Collecting positive wakewords on non-raven systems

Evening,

I am trying to find a wakeword system that works for me and so far, all have disappointed. Right now I am trying to train a mycroft-precise model using the few positive samples raven provided me with before all the false positives got annoying and I turned it off.

If I can manage to train mycroft precise enough to work better than raven, how do I get all the false positives I would need to refine it further. Is there a way to just collect all samples that wakeword engines react to? The collection system of raven is great, but it does not help once the initial model is trained.

Hello,
Have a look at this post over on the node-red forum by me. (especially the second part after the edit break) It explains how i train my precise models with which strategy/ commands in what order and also includes some useful bash scripts to collect samples, split up random noise recordings and add noise to wake-word recordings from that noise.

some key points are:

  • you will need at least 10 samples from each person in the household (more better, quiet no background noise)
  • duplicate this sample set with added background noise to train a noise resistant model (see the following points about random audio)
  • collect random audio from your household with common occurrences like household noises, watching tv, conversations (everything except the wakeword)
  • additionally download audio from youtube videos such as one hour of coffee shop noise, one hour of bar noises or train station noises
  • split all that audio into chunks no longer than one minute (this is the audio that is added to the noisy wake-words and used to train against and there is a sox command to easily do this in the linked post above)
  • you will need at least 5 hours of combined random non wake word audio to train a satisfactory model
  • if something goes bad or you add new data start training from a fresh start
  • play with the threshold and sensitivity parameters in training
  • if you find that certain noises/scenes trigger a lot of false positives record them and add them to your noise library
  • be patient and don’t get frustrated

Johannes

3 Likes

While this is a good writeup in how to effectively train, that is not what I am looking for.

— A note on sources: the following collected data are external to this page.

-- ==== Sys2Proof/Machine/Osd.lean ====
section
/-! DEFINITION. The operator scheduler: streams (R268 to R271), decoding (R305, R306), points, tokens and
dispatch (R314 to R318), the frontier (R327 to R335), mailboxes (R272, R322 to R324), OPPUSH (R325) and FRQ
(R340). -/

namespace Sys2Proof.Machine

/-! Streams. -/

/-- SIZE of a ring (R268). -/
def Stream.size (x : Stream) : Nat := 2 ^ (if x.logsz < 4 || 20 < x.logsz then 4 else x.logsz)

/-- Difference of two indexes modulo 2^32. -/
def idxSub (a b : Word) : Nat := (a - b).toNat

/-- A tail write (R269). -/
def tailWrite (s : State) (slot k : Nat) (seq idx : Word) : State :=
  updStream s slot k fun x =>
    if x.st ≠ 1 && x.st ≠ 2 then x
    else if serial seq x.lseq ≤ 0 then x
    else if x.size < idxSub idx x.hi then { x with st := 3, cause := 1 }
    else { x with lseq := seq, ti := if idxSub x.ti x.hi < idxSub idx x.hi then idx else x.ti }

/-- A tail write of a 64-bit value (R268). -/
def tailValue (s : State) (slot k : Nat) (v : Quad) : State :=
  tailWrite s slot k (w32 (v.toNat / 2 ^ 32)) (w32 v.toNat)

/-- The OPPUSH of a context slot whose pair is due at a stream (R325). -/
def pushDue (s : State) (slot k : Nat) (v : Quad) : Option (Nat × Nat) :=
  s.groups.findSome? fun g =>
    if g.2.ctx == slot then
      (g.2.pend.find? fun p => p.kind == .push && p.op == k && decide (p.time < s.gt) &&
        p.accs.any fun a => a.x == w32 v.toNat && a.y == w32 (v.toNat / 2 ^ 32)).map fun p => (g.1, p.id)
    else none

/-- STREAM_TAIL_WRITE (R269): from the host, or of an OPPUSH whose shadow write has completed (R325). -/
def streamTail (slot k : Nat) (v : Quad) (s : State) : Res :=
  let due := pushDue s slot k v
  let s := tailValue s slot k v
  .next (match due with
    | some (g, id) => dropPend s g id
    | none => s)

/-- STREAM_RECONCILE (R271): every 100 µs the shadow word of every stream in RUN or HELD is a tail write. -/
def execStreamReconcile (s : State) : Res :=
  if s.gt < s.recon + 100000 then .next s
  else .next (s.streams.foldl (fun s e =>
    if e.2.st == 1 || e.2.st == 2 then
      match readVa s osdCaches (e.1 / 64) e.2.shadow.toNat 8 with
      | some bs => tailValue s (e.1 / 64) (e.1 % 64) (w64 (leNat bs))
      | none => s
    else s) { s with recon := s.gt })

/-- STREAM_CTL_EN (R270). -/
def streamEnable (slot k : Nat) (s : State) : Res :=
  .next (updStream s slot k fun x => if x.st = 0 then { x with st := 1 } else x)

/-- A point's tokens go back to the pool, or its request is withdrawn (R315). -/
def returnTokens (s : State) (n : Nat) (p : Point) : State :=
  let s := { s with tokq := s.tokq.filter fun r => !(r.slot == n && r.l == p.l) }
  if p.tok = 2 then { s with grant := s.grant - opPwr (opAt s n).ins } else s

/-- Frees a slot and its line entries (R330, R333); copies of its points that wait for an engine are no more. -/
def freeOp (s : State) (n : Nat) : State :=
  { s with
    ops := Store.set s.ops n default
    tceq := (s.tceq.map (·.1)).foldl (fun m k => Store.upd m k fun q => q.filter fun c => c.mig || c.slot != n) s.tceq }

/-- An operator leaves its slot for a record that is written now (R336): it has not completed. -/
def saveOp (s : State) (n : Nat) : State :=
  let x := opAt s n
  { freeOp s n with away := s.away ++ [⟨x.ctx, x.stream, n, s.gt, x.num⟩] }

/-- The waits that a point registered end without being reached (R312, R335). -/
def endWaits (s : State) (x : OpSlot) (p : Point) : State :=
  let s := if p.wait0 then evRelink s x.ctx (evIdx (opWait0 x.ins)) else s
  if p.wait1 then evRelink s x.ctx (evIdx (opWait1 x.ins)) else s
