/-- CTXLD of the block (R437, R188). -/
def ctxldBlock (s : State) (va : Nat) : Res :=
  let b := cblk s
  match loadRecord s va (56320 + 49152 * (dataBanks s b).length) with
  | .inr e => .next (recTrap s false e)
  | .inl bs =>
    if !recIs s bs 0x4252 b (cg s).ctx || !splitEqual s b bs then .next (raiseAll s cOPERAND 0#64)
    else match rowTaken s b bs with
      | some k => .next (raiseAll s cOPERAND (w64 k))
      | none => loadDone (freshCode (restoreBlock s b bs) (cg s).ctx)

/-- CTXLD of group n of the block (R437): it has ended, and the record is its own. -/
def ctxldGroup (s : State) (va n : Nat) : Res :=
  let g := 32 * cblk s + n
  match loadRecord s va 1024 with
  | .inr e => .next (recTrap s false e)
  | .inl h =>
    match loadRecord s va (groupRecLen h) with
    | .inr e => .next (recTrap s false e)
    | .inl bs =>
      if 31 < n || (gAt s g).present || !groupRecOk s (cg s).ctx g bs then .next (raiseAll s cOPERAND 0#64)
      else
        let slot := (cg s).ctx
        loadDone (takeForced (freshCode (restoreGroup s slot g bs true) slot) slot (cblk s))

/-- CTXLD (R437). -/
def execCtxld (a b : Opnd) (s : State) : Res :=
  let va := upair s a
  if flagFull s 2 then .next (stallHere s)
  else
    let s := closeRegion s
    if va % 64 ≠ 0 then .next (raiseAll s cOPERAND 0#64)
    else if isBlockForm b then ctxldBlock s va
    else ctxldGroup s va (usrc s b).toNat

end Sys2Proof.Machine
end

I can train models just fine, what I am looking for is a way to capture whatever the system decides is a positive wakeword once in production.

If I say something and I remember what I said I can record that later on and put it into not-wake-words to train with, but if I have a conversation with ppl and something they say triggers my wakeword, or if I am in a voice chat and something triggers it, those I can’t record later on. Raven has this nifty feature where it just stores everything that triggers it into a folder so I can later sort through it and use everything collected to train a custom model. I am looking for a way to “emulate” this behavior with other systems.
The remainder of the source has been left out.